Data provided START

-- ==== Sys2Proof/Machine/TypesPkt.lean ====
section
/-! DEFINITION. Plain-data state of packets, carriage chains, passes in flight, the lookup stores and the lay-by
(chapters 3, 6 and 7). -/

namespace Sys2Proof.Machine

/-- A tier-2 request a pass records (R59): the table with its descriptor in force at issue (R145; none: unserved), the key as the profile
forms it, whether the profile is VALID, and where the result goes. -/
structure T2Req where
  tbl : Nat
  desc : Option (BitVec 32 × BitVec 32)
  ok : Bool
  key : List Byte
  rdst : Nat
  words : Nat
  deriving DecidableEq, Repr

/-- A packet as units hand it on: its manifest, its carriage chain (by the model's chain number), the stage-0 row of its
next pass (R88), and whether it is a mirror copy, with the carriages a copy keeps, 0 for all, and for a copy of a deparsed frame that
frame (R95). -/
structure Pkt where
  m : Manifest
  chain : Nat
  row : Nat
  copy : Bool
  trunc : Nat
  frame : Option (List Byte)
  deriving DecidableEq, Repr

/-- A carriage chain (R177, R178): the header fields of its head, its frame bytes without FCS, and the pointers of the
carriages placed so far, head first. The header words of Tables 7.2 and 7.3 are computed from this (one home for each
field). -/
structure Chain where
  owner : Nat
  couple : Nat
  csrc : Nat
  terr : Bool
  /-- An uncorrectable word was met in it, so that its output marks the FAULT bit (R23, R195). -/
  ue : Bool
  bytes : List Byte
  ptrs : List Nat
  /-- How many of `ptrs`, from the head on, a punt's copy has already let go (R311). -/
  gone : Nat
  /-- Carriages of a refilled chain that a splice took from the shared depot (R187). -/
  shr : Nat
  /-- Wagons reserved for a transit chain (R183, R186). -/
  wagons : Nat
  deriving DecidableEq, Repr

/-- Why a read port reads a carriage. -/
inductive ReadFor where
  /-- A departure of a packet, by the key of its EGRESS_ARRIVE slot. -/
  | depart (key : Nat)
  /-- A punt copied into the punt buffer (R311), by its ring and its number. -/
  | punt (ring id : Nat)
  /-- A spill of a packet, by its identity (R232). -/
  | spill (id : Nat)
  deriving DecidableEq, Repr

/-- A carriage read that a read port owes: its port, the chain and the place of the carriage in it, why it is read, and the first
continuous slot cycle in which it may issue (R176, R196, R230). -/
structure CarRead where
  port : Nat
  chain : Nat
  idx : Nat
  why : ReadFor
  from_ : Nat
  deriving DecidableEq, Repr

/-- A read in flight: the slot cycle of issue, and the carriage with the slot cycle in which the port holds its bank (R174, R176);
none once its words have been read. -/
structure InFlight where
  rd : CarRead
  at_ : Nat
  touch : Option (Nat × Nat)
  deriving DecidableEq, Repr

/-- A carriage handed to a write port and not yet placed (R175): its port and chain, the holder that allocated it, and whether it is a
refill, which gives way to admissions (R233). -/
structure Place where
  port : Nat
  chain : Nat
  by_ : Nat
  refill : Bool
  deriving DecidableEq, Repr

/-- The carriage store, its depots and its auditor beside the DPT registers (chapter 7). -/
structure Dpt where
  /-- Chains by chain number. -/
  chains : SMap Chain
  /-- The next chain number (the model's own name for a chain). -/
  nextChain : Nat
  /-- Rows pushed onto each bank's free list since cold reset, latest first (R179). -/
  stack : SMap (List Nat)
  /-- The next row of each bank's cold-reset list (R179). -/
  fresh : SMap Nat
  /-- OWNER of each carriage that is no head (Table 7.2): the allocating holder, or of a free carriage the last releaser. -/
  own : SMap Nat
  /-- AMARK of each carriage. -/
  mark : SMap Nat
  /-- Held carriages that belong to no chain, each with its header word 0 as it stood, AMARK aside (R192, R198). -/
  orphans : SMap Nat
  /-- Carriages handed to the write ports, in order, and the ports that have placed one in the slot cycle in progress (R173, R175). -/
  place : List Place
  placed : List Nat
  /-- Released carriages on their way to their free lists (R185). -/
  rejoin : List Nat
  /-- Chains whose carriages a punt hand-off already counts as free (R311), and their carriages on the way back. -/
  paid : List Nat
  rejoinPaid : List Nat
  /-- Credits of releases of this slot cycle: CSRC, carriages (R185). -/
  credit : List (Nat × Nat)
  /-- Reads owed, in order of request, and reads in flight, in order of issue. -/
  readQ : List CarRead
  reads : List InFlight
  /-- Departures that met an uncorrectable word in a carriage read (R196). -/
  hurt : List ReadFor
  /-- Chains that are gone, with their head pointers: what a late release of one names (R191). -/
  dead : SMap Nat
  /-- An audit is due (R192, R193). -/
  audWanted : Bool
  /-- The next header the sweep scans (R193). -/
  audPos : Nat
  /-- Orphans the sweep has found. -/
  audFound : List Nat
  deriving DecidableEq, Repr

/-- Cold reset: no chain, every free list in ascending order (R179). -/
def Dpt.reset : Dpt :=
  { chains := [], nextChain := 0, stack := [], fresh := [], own := [], mark := [], orphans := [], place := [],
    placed := [], rejoin := [], paid := [], rejoinPaid := [], credit := [], readQ := [], reads := [], hurt := [], dead := [], audWanted := false, audPos := 0, audFound := [] }

/-- A lookup result on its way (R56): the stage at whose end it lands, its RDST word, its bytes, and for a TCAM result the
bank of the copy that answers (R141). -/
structure PendLk where
  land : Nat
  issue : Nat
  rdst : Nat
  bytes : List Byte
  banks : Option (Nat × Nat)
  deriving DecidableEq, Repr

/-- Where a walk stands: the state's number, the header offset, the bound B, the steps taken, CLASS, the ten layer slots,
whether a length check compared, and PAD. -/
structure Walk where
  st : Nat
  o : Nat
  bound : Nat
  steps : Nat
  cls : Nat
  slots : List Nat
  compared : Bool
  pad : Bool
  deriving DecidableEq, Repr

/-- A pass in flight (R91). -/
structure Pass where
  /-- 0 ingress, 1 egress. -/
  dir : Nat
  pipe : Nat
  /-- Issue slot and issue tick. -/
  slot : Nat
  tick : Nat
  /-- Source code of Table 3.3. -/
  src : Nat
  /-- The bank it runs on (R88). -/
  bank : Nat
  /-- The holder under which its packet's chain is held: a recirculated packet keeps its own (Table 7.5). -/
  own : Nat
  pkt : Pkt
  /-- Slot cycles since issue. -/
  pos : Nat
  /-- The row of the next stage. -/
  row : Nat
  exited : Bool
  pend : List PendLk
  req : Option T2Req
  /-- The row of the next stage was fetched with an uncorrectable word (R40, R76, R91). -/
  bad : Bool
  /-- The parser's walk of an ingress pass until its record lands (R114), with its exception code once it has ended. -/
  walk : Option (Walk × Option Nat)
  /-- The exception the parser set in this pass (R113): its code, and the stop offset. -/
  stop : Option (Nat × Nat)
  /-- The queue an egress pass's packet came from, whose L0 node names the port of its departure (R201, R408). -/
  queue : Nat
  deriving DecidableEq, Repr

/-- What the allocator decided for a pass whose splice or copy-on-write needs carriages (R184, R187). -/
inductive Grow where
  | none_ | ok | fail | failShort
  deriving DecidableEq, Repr

/-- A pass whose end-of-pass actions are due (R92). -/
structure Ended where
  pass : Pass
  grow : Grow
  /-- The chain is coupled, so that the edit takes a copy (R187). -/
  cow : Bool
  deriving DecidableEq, Repr

/-- A packet waiting for a RECIRC slot (R84, R85): the slot of the pass that sent it, whether that pass was an egress one, the
tick in which it is owed a slot, and that slot once it is known, as 64 × slot + pipeline. -/
structure Waiter where
  pipe : Nat
  /-- The holder of its chain (Table 7.5). -/
  own : Nat
  slot : Nat
  egress : Bool
  owed : Nat
  pkt : Pkt
  ret : Option Nat
  deriving DecidableEq, Repr

/-- An admission waiting for its ARRIVE slot in the tick in progress (R16, R282, R31). -/
structure Arrival where
  pipe : Nat
  slot : Nat
  kind : Nat
  source : Nat
  h : Nat
  fcsBad : Bool
  /-- The frame as stored, without FCS (R38). -/
  bytes : List Byte
  /-- The carriages of the reassembly pool that hold a fabric packet (R282). -/
  pool : List Nat
  /-- The inject ring whose replay entry this is, consumed in the slot (R315, R316). -/
  ring : Option Nat
  deriving DecidableEq, Repr

/-- The pipelines. -/
structure Pipe where
  /-- Passes in flight, in order of issue. -/
  passes : List Pass
  /-- Egress pipelines whose stage-0 row of the next slot was fetched with an uncorrectable word (R76, R91). -/
  bad0 : List Nat
  ended : List Ended
  recirc : List Waiter
  arrivals : List Arrival
  deriving DecidableEq, Repr

def Pipe.reset : Pipe := { passes := [], bad0 := [], ended := [], recirc := [], arrivals := [] }

end Sys2Proof.Machine
end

Data provided END

Task requirements.
Go through the entries above and copy out every line that includes the word "waiting".

Answer.
/-- A packet waiting for a RECIRC slot (R84, R85): the slot of the pass that sent it, whether that pass was an egress one, the
/-- An admission waiting for its ARRIVE slot in the tick in progress (R16, R282, R31). -/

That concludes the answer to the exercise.